SOURCE RECORDS:

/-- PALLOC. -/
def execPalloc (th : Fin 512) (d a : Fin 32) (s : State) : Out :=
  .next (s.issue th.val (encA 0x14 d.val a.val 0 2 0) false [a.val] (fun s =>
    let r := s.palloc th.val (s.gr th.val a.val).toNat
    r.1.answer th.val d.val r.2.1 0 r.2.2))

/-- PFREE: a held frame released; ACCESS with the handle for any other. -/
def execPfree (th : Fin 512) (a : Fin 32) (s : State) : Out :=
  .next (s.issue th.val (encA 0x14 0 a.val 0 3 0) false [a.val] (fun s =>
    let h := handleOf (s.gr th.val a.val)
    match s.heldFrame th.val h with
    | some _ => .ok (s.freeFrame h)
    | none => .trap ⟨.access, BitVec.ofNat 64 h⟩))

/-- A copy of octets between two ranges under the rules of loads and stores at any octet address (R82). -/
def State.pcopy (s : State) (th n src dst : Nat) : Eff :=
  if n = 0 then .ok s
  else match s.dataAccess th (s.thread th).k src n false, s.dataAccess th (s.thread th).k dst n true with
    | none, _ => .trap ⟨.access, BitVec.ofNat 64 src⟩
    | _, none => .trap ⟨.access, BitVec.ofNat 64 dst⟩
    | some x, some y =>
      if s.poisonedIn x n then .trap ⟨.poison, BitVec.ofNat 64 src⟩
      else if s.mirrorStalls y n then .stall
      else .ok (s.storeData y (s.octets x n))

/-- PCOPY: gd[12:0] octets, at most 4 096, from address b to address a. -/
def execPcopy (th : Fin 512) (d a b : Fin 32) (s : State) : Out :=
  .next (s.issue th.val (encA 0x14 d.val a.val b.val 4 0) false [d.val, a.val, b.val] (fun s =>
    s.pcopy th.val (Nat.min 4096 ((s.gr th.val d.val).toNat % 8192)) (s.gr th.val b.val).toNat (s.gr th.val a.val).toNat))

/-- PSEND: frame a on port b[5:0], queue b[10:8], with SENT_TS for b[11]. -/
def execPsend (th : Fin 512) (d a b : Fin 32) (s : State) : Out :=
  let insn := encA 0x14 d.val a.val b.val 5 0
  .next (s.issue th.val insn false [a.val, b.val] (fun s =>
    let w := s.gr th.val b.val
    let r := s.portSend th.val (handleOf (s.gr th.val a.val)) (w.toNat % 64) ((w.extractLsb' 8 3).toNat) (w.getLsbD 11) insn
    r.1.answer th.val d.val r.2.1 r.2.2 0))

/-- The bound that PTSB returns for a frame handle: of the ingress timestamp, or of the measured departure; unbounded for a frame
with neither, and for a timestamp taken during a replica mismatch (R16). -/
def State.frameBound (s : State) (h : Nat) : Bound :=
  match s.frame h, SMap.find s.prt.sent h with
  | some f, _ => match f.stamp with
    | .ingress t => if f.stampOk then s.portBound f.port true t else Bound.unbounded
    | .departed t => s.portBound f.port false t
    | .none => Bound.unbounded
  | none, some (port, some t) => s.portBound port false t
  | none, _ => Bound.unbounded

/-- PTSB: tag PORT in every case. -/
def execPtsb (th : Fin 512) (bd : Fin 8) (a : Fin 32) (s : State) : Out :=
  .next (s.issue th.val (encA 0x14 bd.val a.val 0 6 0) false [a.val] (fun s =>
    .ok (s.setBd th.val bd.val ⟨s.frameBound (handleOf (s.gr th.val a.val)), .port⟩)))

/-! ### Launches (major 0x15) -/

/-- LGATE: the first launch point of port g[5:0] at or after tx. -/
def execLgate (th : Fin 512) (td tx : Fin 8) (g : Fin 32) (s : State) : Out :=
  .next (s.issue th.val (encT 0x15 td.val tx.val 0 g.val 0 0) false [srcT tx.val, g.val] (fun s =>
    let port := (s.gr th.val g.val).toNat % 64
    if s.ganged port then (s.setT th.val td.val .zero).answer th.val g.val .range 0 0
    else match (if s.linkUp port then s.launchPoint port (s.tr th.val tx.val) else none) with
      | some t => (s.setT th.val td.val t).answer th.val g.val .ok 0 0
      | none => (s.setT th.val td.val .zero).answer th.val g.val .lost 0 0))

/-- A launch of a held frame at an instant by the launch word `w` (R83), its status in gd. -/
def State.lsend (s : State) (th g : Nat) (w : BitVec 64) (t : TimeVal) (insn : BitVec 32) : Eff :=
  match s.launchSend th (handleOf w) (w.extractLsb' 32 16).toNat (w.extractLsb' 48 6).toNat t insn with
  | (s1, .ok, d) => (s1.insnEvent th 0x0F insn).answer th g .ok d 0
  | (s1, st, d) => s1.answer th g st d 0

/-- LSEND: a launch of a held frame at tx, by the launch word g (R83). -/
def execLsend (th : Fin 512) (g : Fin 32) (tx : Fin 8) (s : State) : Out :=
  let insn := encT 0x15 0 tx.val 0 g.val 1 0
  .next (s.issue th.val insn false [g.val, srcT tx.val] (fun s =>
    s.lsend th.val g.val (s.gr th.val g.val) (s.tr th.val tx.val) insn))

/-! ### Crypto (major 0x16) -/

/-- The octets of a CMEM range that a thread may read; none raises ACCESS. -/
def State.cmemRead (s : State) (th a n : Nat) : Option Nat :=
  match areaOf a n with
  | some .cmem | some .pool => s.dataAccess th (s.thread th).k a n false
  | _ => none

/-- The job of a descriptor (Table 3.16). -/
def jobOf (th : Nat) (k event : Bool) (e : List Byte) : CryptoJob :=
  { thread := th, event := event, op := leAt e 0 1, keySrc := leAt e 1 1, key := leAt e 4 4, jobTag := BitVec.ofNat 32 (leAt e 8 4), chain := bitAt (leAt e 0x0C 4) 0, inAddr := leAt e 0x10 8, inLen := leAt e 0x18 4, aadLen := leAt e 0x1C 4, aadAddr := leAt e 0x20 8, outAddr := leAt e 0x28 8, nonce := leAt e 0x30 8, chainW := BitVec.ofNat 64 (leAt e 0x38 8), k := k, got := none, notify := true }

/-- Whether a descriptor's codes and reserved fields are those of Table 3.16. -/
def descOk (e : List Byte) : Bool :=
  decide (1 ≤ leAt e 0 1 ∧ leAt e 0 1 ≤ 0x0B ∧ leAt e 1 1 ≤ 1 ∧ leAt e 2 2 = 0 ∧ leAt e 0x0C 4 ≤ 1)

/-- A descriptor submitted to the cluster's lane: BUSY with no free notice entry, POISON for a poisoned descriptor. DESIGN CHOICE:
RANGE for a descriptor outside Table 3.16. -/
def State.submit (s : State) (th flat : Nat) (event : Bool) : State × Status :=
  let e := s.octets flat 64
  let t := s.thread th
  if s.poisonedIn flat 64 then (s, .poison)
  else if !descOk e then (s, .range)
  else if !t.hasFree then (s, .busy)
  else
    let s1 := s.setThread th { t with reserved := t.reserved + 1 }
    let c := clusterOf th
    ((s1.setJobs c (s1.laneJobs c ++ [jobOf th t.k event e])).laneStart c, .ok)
---
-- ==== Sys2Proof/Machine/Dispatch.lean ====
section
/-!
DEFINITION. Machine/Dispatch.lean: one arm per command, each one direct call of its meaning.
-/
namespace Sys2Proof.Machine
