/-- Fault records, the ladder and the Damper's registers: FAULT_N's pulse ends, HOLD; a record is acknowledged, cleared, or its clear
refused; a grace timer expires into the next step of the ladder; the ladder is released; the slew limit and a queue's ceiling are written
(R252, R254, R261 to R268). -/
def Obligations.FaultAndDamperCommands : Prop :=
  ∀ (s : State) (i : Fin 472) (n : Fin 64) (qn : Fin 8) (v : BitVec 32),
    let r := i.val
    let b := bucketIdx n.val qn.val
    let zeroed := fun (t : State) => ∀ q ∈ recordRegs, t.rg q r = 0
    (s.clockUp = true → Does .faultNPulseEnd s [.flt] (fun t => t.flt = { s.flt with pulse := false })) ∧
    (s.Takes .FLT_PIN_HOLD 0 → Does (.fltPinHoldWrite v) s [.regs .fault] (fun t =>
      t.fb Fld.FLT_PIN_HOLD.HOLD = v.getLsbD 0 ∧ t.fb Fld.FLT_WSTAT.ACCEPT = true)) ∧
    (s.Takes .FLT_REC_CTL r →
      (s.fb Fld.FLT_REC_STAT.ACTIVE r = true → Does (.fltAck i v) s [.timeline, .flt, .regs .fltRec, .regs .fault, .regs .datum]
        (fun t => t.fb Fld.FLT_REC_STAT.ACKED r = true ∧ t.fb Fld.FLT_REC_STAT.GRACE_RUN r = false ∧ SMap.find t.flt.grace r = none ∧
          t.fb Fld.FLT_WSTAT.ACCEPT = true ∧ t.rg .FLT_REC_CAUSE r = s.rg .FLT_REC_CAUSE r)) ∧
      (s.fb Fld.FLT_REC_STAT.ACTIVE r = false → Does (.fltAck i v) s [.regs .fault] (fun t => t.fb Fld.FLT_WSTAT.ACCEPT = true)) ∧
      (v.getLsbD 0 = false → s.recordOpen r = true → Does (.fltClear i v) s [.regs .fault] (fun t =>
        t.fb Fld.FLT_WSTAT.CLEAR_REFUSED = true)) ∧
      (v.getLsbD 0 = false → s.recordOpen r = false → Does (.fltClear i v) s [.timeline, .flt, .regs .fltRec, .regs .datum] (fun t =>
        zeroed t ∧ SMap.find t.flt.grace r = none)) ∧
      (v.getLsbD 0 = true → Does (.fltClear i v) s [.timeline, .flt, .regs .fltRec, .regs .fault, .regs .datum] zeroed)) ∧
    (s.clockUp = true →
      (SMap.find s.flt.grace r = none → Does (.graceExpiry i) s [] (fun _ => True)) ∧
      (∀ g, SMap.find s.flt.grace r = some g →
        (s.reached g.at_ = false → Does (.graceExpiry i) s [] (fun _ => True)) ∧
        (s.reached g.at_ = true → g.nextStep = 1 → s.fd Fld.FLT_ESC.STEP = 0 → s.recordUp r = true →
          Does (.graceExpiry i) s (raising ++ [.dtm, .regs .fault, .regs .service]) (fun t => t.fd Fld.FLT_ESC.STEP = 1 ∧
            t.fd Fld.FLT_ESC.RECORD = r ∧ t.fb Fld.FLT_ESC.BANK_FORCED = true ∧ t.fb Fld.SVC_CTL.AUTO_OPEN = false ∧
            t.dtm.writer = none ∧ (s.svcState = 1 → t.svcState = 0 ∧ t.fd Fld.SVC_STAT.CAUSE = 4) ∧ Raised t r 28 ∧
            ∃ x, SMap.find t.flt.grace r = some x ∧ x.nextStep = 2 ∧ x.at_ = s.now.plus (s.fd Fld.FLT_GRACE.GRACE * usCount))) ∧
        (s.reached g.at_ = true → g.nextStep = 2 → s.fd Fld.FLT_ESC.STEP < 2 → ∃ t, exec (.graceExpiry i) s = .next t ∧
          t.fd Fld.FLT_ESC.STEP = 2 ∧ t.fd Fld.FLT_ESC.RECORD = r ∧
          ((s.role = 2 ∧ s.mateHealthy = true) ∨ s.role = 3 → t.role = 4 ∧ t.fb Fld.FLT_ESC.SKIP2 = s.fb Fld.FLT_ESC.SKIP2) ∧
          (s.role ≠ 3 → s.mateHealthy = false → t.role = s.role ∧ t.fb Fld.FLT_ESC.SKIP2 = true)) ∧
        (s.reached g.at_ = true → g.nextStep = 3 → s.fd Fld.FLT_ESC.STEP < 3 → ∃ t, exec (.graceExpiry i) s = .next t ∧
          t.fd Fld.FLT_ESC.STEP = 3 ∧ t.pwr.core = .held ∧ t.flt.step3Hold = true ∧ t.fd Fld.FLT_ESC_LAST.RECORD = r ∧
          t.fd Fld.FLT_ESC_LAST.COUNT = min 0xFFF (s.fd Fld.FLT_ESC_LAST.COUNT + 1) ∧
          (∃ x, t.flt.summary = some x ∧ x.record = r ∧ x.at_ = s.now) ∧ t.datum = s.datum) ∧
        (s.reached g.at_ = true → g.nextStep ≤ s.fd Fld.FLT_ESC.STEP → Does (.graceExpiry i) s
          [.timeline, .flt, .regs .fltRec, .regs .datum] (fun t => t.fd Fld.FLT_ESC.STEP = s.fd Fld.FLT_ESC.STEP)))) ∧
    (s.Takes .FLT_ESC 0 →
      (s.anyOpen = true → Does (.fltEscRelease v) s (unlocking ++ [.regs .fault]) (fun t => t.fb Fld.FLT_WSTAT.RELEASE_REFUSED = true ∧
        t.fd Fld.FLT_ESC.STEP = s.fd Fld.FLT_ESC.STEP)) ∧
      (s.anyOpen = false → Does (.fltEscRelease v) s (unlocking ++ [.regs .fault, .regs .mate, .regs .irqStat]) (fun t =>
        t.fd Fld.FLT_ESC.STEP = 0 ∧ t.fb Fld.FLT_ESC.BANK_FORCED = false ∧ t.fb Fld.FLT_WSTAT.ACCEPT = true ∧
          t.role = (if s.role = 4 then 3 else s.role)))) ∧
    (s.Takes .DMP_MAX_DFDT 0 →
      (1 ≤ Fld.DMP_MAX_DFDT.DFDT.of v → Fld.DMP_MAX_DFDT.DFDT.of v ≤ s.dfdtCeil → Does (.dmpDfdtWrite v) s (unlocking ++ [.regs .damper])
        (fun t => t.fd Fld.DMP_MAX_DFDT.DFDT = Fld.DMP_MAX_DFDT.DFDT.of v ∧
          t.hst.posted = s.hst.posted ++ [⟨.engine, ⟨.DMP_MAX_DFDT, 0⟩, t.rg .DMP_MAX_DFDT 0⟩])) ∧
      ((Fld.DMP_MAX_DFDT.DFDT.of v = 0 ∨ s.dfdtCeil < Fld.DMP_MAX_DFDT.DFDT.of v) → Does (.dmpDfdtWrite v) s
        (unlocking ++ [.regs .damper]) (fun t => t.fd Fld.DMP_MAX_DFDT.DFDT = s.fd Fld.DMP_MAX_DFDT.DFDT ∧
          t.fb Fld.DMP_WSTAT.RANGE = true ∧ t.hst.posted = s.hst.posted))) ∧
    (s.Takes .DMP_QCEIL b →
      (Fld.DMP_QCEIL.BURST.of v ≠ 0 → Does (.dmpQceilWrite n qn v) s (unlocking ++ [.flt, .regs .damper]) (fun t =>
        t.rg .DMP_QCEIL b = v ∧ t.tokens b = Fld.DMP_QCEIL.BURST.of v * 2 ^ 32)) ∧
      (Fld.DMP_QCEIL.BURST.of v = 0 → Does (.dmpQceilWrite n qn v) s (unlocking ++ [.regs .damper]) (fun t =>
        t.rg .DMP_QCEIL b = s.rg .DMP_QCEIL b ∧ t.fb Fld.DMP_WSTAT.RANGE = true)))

PROBLEM TO WORK ON:
Scan the entries above for the string "word" and copy each line that contains it.

ANSWER TO THIS TASK:
/-- A launch of a held frame at an instant by the launch word `w` (R83), its status in gd. -/
/-- LSEND: a launch of a held frame at tx, by the launch word g (R83). -/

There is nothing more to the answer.